### How to complete this task
For the entries below, print exactly the lines between the line holding "refine ⟨_, execWith_write_bar" and the line holding "does not. -/", inclusive, and nothing else.
Top of Data to process
/-- A write that stores what is already there moves no BAR but an Unsized one: the register tells Sizing from Based. -/
theorem memWrite_barState_same_bytes {s : State} (hinv : s.Inv layout) (hs : s.life = .operational) {o : Nat}
    {w : Width} {v : Dword} (hsame : (memWrite layout o (bytesOf w v) s).cfg = s.cfg) {i : Fin 6}
    (hi : s.barState[i] ≠ .unsized) : (memWrite layout o (bytesOf w v) s).barState[i] = s.barState[i] := by
  have hz := layout_bar_size_ne_zero i
  by_cases htouch : o < (layout.bar i).offset + 4 ∧ (layout.bar i).offset < o + w.bytes
  · have hafter := (memWrite_inv layout_wellFormed hinv o (bytesOf w v) hs).bars i hz
    have hunsized := memWrite_touched_ne_unsized htouch v s
    exact hafter.barState_unique ((hinv hs).bars i hz) (by rw [hsame])
      ⟨fun h => absurd h hunsized, fun h => absurd h hi⟩
  · rw [memWrite_barState_layout, if_neg htouch]

/-- Settles O26, clause by clause. -/
theorem writesHaveSideEffectsOnlyAtTheirOffsets : Obligations.WritesHaveSideEffectsOnlyAtTheirOffsets := by
  unfold Obligations.WritesHaveSideEffectsOnlyAtTheirOffsets
  intro s t w off v hinv hs hexec
  rw [exec_writeOp_operational hs] at hexec; cases hexec
  refine ⟨⟨rfl, rfl, rfl, storeBytes_length ..⟩, fun a _ hout => ?_,
    fun a _ => rdByte_storeBytes_fixedBits layout (bytesOf w v) s.cfg off.toNat a, fun hoff => ?_,
    fun hlo hhi sp addr hbit => ?_, fun i hlo hhi => memWrite_touched_ne_unsized ⟨hlo, hhi⟩ v s,
    fun hsame i hi => memWrite_barState_same_bytes hinv hs hsame hi⟩
  · exact rdByte_storeBytes_uncovered layout (bytesOf w v) s.cfg (by rwa [bytesOf_length])
  · have huntouched := untouched_of_no_bar_byte (width_bytes_pos w) hoff
    refine ⟨memWrite_barState_untouched huntouched v s, fun hcommand sp addr r hr => ?_⟩
    have hsame := decodeAddress_memWrite_untouched huntouched (fun h => (hcommand 0x04 h.1 h.2).1 rfl) v s sp addr
    have hbefore := (exec_decodeOp_iff hs sp addr r).mp hr
    exact (exec_decodeOp_iff (written_operational hs ..) sp addr r).mpr (hsame.trans hbefore)
  · have hen := memWrite_decodeEnable (hinv hs).extent ⟨hlo, hhi⟩ v sp
    exact (exec_decodeOp_iff (written_operational hs ..) sp addr _).mpr (decodeAddress_disabled (hen.trans hbit) addr)

/-! ### The guest -/

/-- The operations a guest issues are the reads and the writes (30_encoding.md R101). -/
theorem read_or_write_of_guest {i : Instr} (h : i.issuer = .guest) :
    (∃ w off, i = readOp w off) ∨ ∃ w off v, i = writeOp w off v := by
  cases i with
  | cfgRd8 off => exact .inl ⟨.byte, off, rfl⟩
  | cfgRd16 off => exact .inl ⟨.word, off, rfl⟩
  | cfgRd32 off => exact .inl ⟨.dword, off, rfl⟩
  | cfgWr8 off dat => exact .inr ⟨_, _, _, cfgWr8_eq_writeOp off dat⟩
  | cfgWr16 off dat => exact .inr ⟨_, _, _, cfgWr16_eq_writeOp off dat⟩
  | cfgWr32 off dat => exact .inr ⟨.dword, off, dat, rfl⟩
  | barDecodeMem | barDecodeIo | capWalk | capFind | construct | teardown => cases h

theorem isGuestAnswer_dataResult (w : Width) (v : Dword) : (dataResult w v).isGuestAnswer = true := by cases w <;> rfl

/-- A guest's operation gets a guest's answer and leaves the instance operational (60_exceptions.md R205). -/
theorem exec_guest {i : Instr} {s : State} (hs : s.life = .operational) (hi : i.issuer = .guest) :
    ∃ t r, exec i s = .next t ∧ t.result = some r ∧ r.isGuestAnswer = true ∧ t.life = .operational := by
  rcases read_or_write_of_guest hi with ⟨w, off, rfl⟩ | ⟨w, off, v, rfl⟩
  · exact ⟨_, _, exec_readOp_operational hs w off, rfl, isGuestAnswer_dataResult w _, hs⟩
  · exact ⟨_, _, exec_writeOp_operational hs w off v, rfl, rfl, hs⟩

/-- Under the invariant Status reads as constructed: no bit of it can be written (10_state.md R31). -/
theorem exec_read_status {s : State} (hinv : s.Inv layout) (hs : s.life = .operational) :
    exec (.cfgRd16 0x06) s = .next { s with result := some (.data16 0x02B0) } := by
  have hstored : StoredBitsHold layout s.cfg := (hinv hs).stored
  have hlow : rdByte layout s.cfg 0x06 = 0xB0 := (hstored.fixed (by decide) (by decide)).trans (by decide)
  have hhigh : rdByte layout s.cfg 0x07 = 0x02 := (hstored.fixed (by decide) (by decide)).trans (by decide)
  exact exec_cfgRd16_of_bytes hs 0x06 hlow hhigh

/-- Settles O50: the next state of a guest's operation meets the invariant. -/
theorem guestIsNeverAnsweredAnError : Obligations.GuestIsNeverAnsweredAnError := by
  unfold Obligations.GuestIsNeverAnsweredAnError
  intro s i hinv hs hi
  obtain ⟨t, r, hexec, hres, hanswer, ht⟩ := exec_guest hs hi
  exact ⟨t, r, hexec, hres, hanswer, ht, exec_read_status (exec_inv hinv hexec) ht⟩

end Sys2Proof.Machine
end

section
/-! PROOFS. O34, O36 and O56: the sizing protocol and the base assignment of a BAR, and the base that cannot be told
from a sizing write. -/

namespace Sys2Proof.Machine

/-! ### The protocol, over any layout -/

theorem execWith_write_bar {L : Layout} {s : State} (hs : s.life = .operational) {i : Fin 6} {off : Half}
    (hoff : off.toNat = (L.bar i).offset) (v : Dword) :
    execWith L (.cfgWr32 off v) s = .next ((memWrite L (L.bar i).offset (bytesOf .dword v) s).respond .done) := by
  rw [cfgWr32_eq_writeOp, execWith_writeOp_operational hs, hoff]

theorem execWith_read_bar {L : Layout} {s : State} (hs : s.life = .operational) {i : Fin 6} {off : Half}
    (hoff : off.toNat = (L.bar i).offset) :
    execWith L (.cfgRd32 off) s = .next { s with result := some (.data32 (barValue L s.cfg i)) } := by
  have hread := execWith_readOp_operational (L := L) hs .dword off
  rw [hoff] at hread
  exact hread

/-- A whole write of a BAR in use, and the read that follows: the state is given by the all-ones test, the value by the
writable bits of what was written (41_bar_logic.md R153, R158). -/
theorem bar_write_read {L : Layout} (hL : L.wellFormed = true) {s : State} (hinv : s.Inv L) (hs : s.life = .operational)
    {i : Fin 6} (hz : (L.bar i).size ≠ 0) {off : Half} (hoff : off.toNat = (L.bar i).offset) (v : Dword) :
    ∃ t, execWith L (.cfgWr32 off v) s = .next t ∧
      t.barState[i] = (if v &&& L.wmask32 i = L.wmask32 i then .sizing else .based) ∧
      execWith L (.cfgRd32 off) t =
        .next { t with result := some (.data32 ((v &&& L.wmask32 i) ||| (L.bar i).reset)) } := by
  refine ⟨_, execWith_write_bar hs hoff v, barState_whole L s i v hz, ?_⟩
  have hinst := hinv hs
  rw [execWith_read_bar (written_operational hs ..) hoff, respond_cfg, memWrite_cfg,
    (hinst.bars i hz).barValue_whole hL hinst.extent]

theorem ones_and (m : Dword) : 0xFFFFFFFF &&& m = m := by
  rw [BitVec.and_comm]; exact BitVec.and_allOnes

/-- An aligned base with the fixed bits keeps all its bits under the mask (41_bar_logic.md R157). -/
theorem aligned_base_and_mask {L : Layout} (hL : L.wellFormed = true) {i : Fin 6} (hz : (L.bar i).size ≠ 0)
    {a : Dword} (ha : (L.bar i).size ∣ a.toNat) : (a ||| (L.bar i).reset) &&& L.wmask32 i = a := by
  obtain ⟨k, hk, -, hsize, hmask, -⟩ := Layout.bar_power hL hz
  have hbase : a &&& L.wmask32 i = a := by
    apply BitVec.eq_of_toNat_eq
    rw [hmask, and_sizeBits_toNat a hk, Nat.div_mul_cancel (hsize ▸ ha)]
  rw [or_and_right, hbase, Layout.reset_and_mask hL hz]
  exact BitVec.or_zero

/-- The mask of a BAR in use is the top-most aligned base (41_bar_logic.md R150). -/
theorem wmask32_toNat {L : Layout} {i : Fin 6} (hz : (L.bar i).size ≠ 0) :
    (L.wmask32 i).toNat = 2 ^ 32 - (L.bar i).size := by
  rw [Layout.wmask32, barMask, if_neg hz, BitVec.toNat_ofNat]
  exact Nat.mod_eq_of_lt (Nat.sub_lt (by decide) (Nat.pos_of_ne_zero hz))

/-- Settles O56: all ones pass the all-ones test, and an aligned base below the top-most one does not. -/
theorem sizingProtocolOfAnyLayout : Obligations.SizingProtocolOfAnyLayout := by
  unfold Obligations.SizingProtocolOfAnyLayout
  intro L s i off hL hinv hs hz hoff
  refine ⟨?_, fun a ha hlt => ?_⟩
  · obtain ⟨t, hwrite, hstate, hread⟩ := bar_write_read hL hinv hs hz hoff 0xFFFFFFFF
    rw [ones_and] at hstate hread
    exact ⟨t, hwrite, hstate.trans (if_pos rfl), hread⟩
  · obtain ⟨t, hwrite, hstate, hread⟩ := bar_write_read hL hinv hs hz hoff (a ||| (L.bar i).reset)
    rw [aligned_base_and_mask hL hz ha] at hstate hread
    have hne : a ≠ L.wmask32 i := fun he => by rw [he, wmask32_toNat hz] at hlt; exact absurd hlt (lt_irrefl _)
    exact ⟨t, hwrite, hstate.trans (if_neg hne), hread⟩

/-- Settles O34: every BAR of this hardware is in use. -/
theorem sizingProtocolRoundTrip : Obligations.SizingProtocolRoundTrip := by
  unfold Obligations.SizingProtocolRoundTrip
  intro s i hinv hs
  obtain ⟨⟨t, hwrite, -, hread⟩, hbase⟩ := sizingProtocolOfAnyLayout layout s i (barOffset i) layout_wellFormed hinv
    hs (layout_bar_size_ne_zero i) (barOffset_toNat i)
  simp only [← exec_eq_execWith] at hwrite hread hbase
  refine ⟨⟨t, hwrite, hread⟩, fun a ha hlt => ?_⟩
  obtain ⟨u, hwrite, -, hread⟩ := hbase a ha hlt
  exact ⟨u, hwrite, hread⟩

/-! ### The top-most base -/

/-- A merge sees a written byte only through the write mask. -/
theorem mergeByte_congr {m new new' : Byte} (h : new &&& m = new' &&& m) (old : Byte) :
    mergeByte m old new = mergeByte m old new' := by rw [mergeByte, mergeByte, h]

/-- Values that agree in the writable bits of a BAR leave the same bytes when written onto all of it. -/
theorem storeBytes_bar_congr {L : Layout} (hL : L.wellFormed = true) {i : Fin 6} {u v : Dword}
    (h : u &&& L.wmask32 i = v &&& L.wmask32 i) (cfg : CfgBytes) :
    storeBytes L cfg (L.bar i).offset (bytesOf .dword u) = storeBytes L cfg (L.bar i).offset (bytesOf .dword v) := by
  obtain ⟨-, hmask, -⟩ := Layout.bar_bytes hL i
  have hbytes : Width.dword.bytes = 4 := rfl
  refine cfg_ext (by rw [storeBytes_length, storeBytes_length]) fun x => ?_
  rw [storeBytes_getD, storeBytes_getD, bytesOf_length, bytesOf_length]
  split
  next hx =>
    obtain ⟨j, hj, rfl⟩ : ∃ j < 4, x = (L.bar i).offset + j := ⟨x - (L.bar i).offset, by omega, by omega⟩
    rw [Nat.add_sub_cancel_left, bytesOf_getD _ u (by omega), bytesOf_getD _ v (by omega), hmask j hj]
    exact mergeByte_congr (by rw [← byteAt_and, ← byteAt_and, h]) _
  next => rfl

/-- No two BARs of this hardware share a byte, so a whole write of one touches no other. -/
theorem layout_bar_disjoint {i j : Fin 6} (hij : j ≠ i) :
    ¬ ((layout.bar i).offset < (layout.bar j).offset + 4 ∧
      (layout.bar j).offset < (layout.bar i).offset + Width.dword.bytes) := by revert i j; decide

/-- Values that agree in the writable bits of a BAR have the same effect when written onto all of it. -/
theorem memWrite_bar_congr {i : Fin 6} {u v : Dword} (h : u &&& layout.wmask32 i = v &&& layout.wmask32 i) (s : State) :
    memWrite layout (layout.bar i).offset (bytesOf .dword u) s =
      memWrite layout (layout.bar i).offset (bytesOf .dword v) s := by
  have hbars : (memWrite layout (layout.bar i).offset (bytesOf .dword u) s).barState =
      (memWrite layout (layout.bar i).offset (bytesOf .dword v) s).barState := by
    refine barState_ext fun j => ?_
    by_cases hij : j = i
    · subst hij
      have hz := layout_bar_size_ne_zero j
      rw [barState_whole layout s j u hz, barState_whole layout s j v hz, h]
    · rw [memWrite_barState_layout, memWrite_barState_layout, if_neg (layout_bar_disjoint hij),
        if_neg (layout_bar_disjoint hij)]
  rw [memWrite_barState, memWrite_barState] at hbars
  rw [memWrite, memWrite, hbars, storeBytes_bar_congr layout_wellFormed h]

/-- Settles O36: the top-most base is the mask itself, which all ones agree with in every writable bit. -/
theorem topmostBaseIsASizingWrite : Obligations.TopmostBaseIsASizingWrite := by
  unfold Obligations.TopmostBaseIsASizingWrite
  intro s i hs
  have hmask : BitVec.ofNat 32 (2 ^ 32 - (layout.bar i).size) = layout.wmask32 i :=
    (if_neg (layout_bar_size_ne_zero i)).symm
  have hagree : layout.wmask32 i &&& layout.wmask32 i = 0xFFFFFFFF &&& layout.wmask32 i := by
    rw [ones_and, BitVec.and_self]
  have hsizing : (memWrite layout (layout.bar i).offset (bytesOf .dword 0xFFFFFFFF) s).barState[i] = .sizing := by
    rw [barState_whole layout s i _ (layout_bar_size_ne_zero i), ones_and, if_pos rfl]
  rw [hmask]
  refine ⟨_, ?_, exec_write_bar hs i 0xFFFFFFFF, hsizing, exec_decodeOp_ne_mapped (written_operational hs ..) ?_⟩
  · rw [exec_write_bar hs, memWrite_bar_congr hagree]
  · rw [respond_barState, hsizing]; exact nofun

end Sys2Proof.Machine
end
Bottom of Data to process
### Written solution
  refine ⟨_, execWith_write_bar hs hoff v, barState_whole L s i v hz, ?_⟩
  have hinst := hinv hs
  rw [execWith_read_bar (written_operational hs ..) hoff, respond_cfg, memWrite_cfg,
    (hinst.bars i hz).barValue_whole hL hinst.extent]

theorem ones_and (m : Dword) : 0xFFFFFFFF &&& m = m := by
  rw [BitVec.and_comm]; exact BitVec.and_allOnes

/-- An aligned base with the fixed bits keeps all its bits under the mask (41_bar_logic.md R157). -/
theorem aligned_base_and_mask {L : Layout} (hL : L.wellFormed = true) {i : Fin 6} (hz : (L.bar i).size ≠ 0)
    {a : Dword} (ha : (L.bar i).size ∣ a.toNat) : (a ||| (L.bar i).reset) &&& L.wmask32 i = a := by
  obtain ⟨k, hk, -, hsize, hmask, -⟩ := Layout.bar_power hL hz
  have hbase : a &&& L.wmask32 i = a := by
    apply BitVec.eq_of_toNat_eq
    rw [hmask, and_sizeBits_toNat a hk, Nat.div_mul_cancel (hsize ▸ ha)]
  rw [or_and_right, hbase, Layout.reset_and_mask hL hz]
  exact BitVec.or_zero

/-- The mask of a BAR in use is the top-most aligned base (41_bar_logic.md R150). -/
theorem wmask32_toNat {L : Layout} {i : Fin 6} (hz : (L.bar i).size ≠ 0) :
    (L.wmask32 i).toNat = 2 ^ 32 - (L.bar i).size := by
  rw [Layout.wmask32, barMask, if_neg hz, BitVec.toNat_ofNat]
  exact Nat.mod_eq_of_lt (Nat.sub_lt (by decide) (Nat.pos_of_ne_zero hz))

/-- Settles O56: all ones pass the all-ones test, and an aligned base below the top-most one does not. -/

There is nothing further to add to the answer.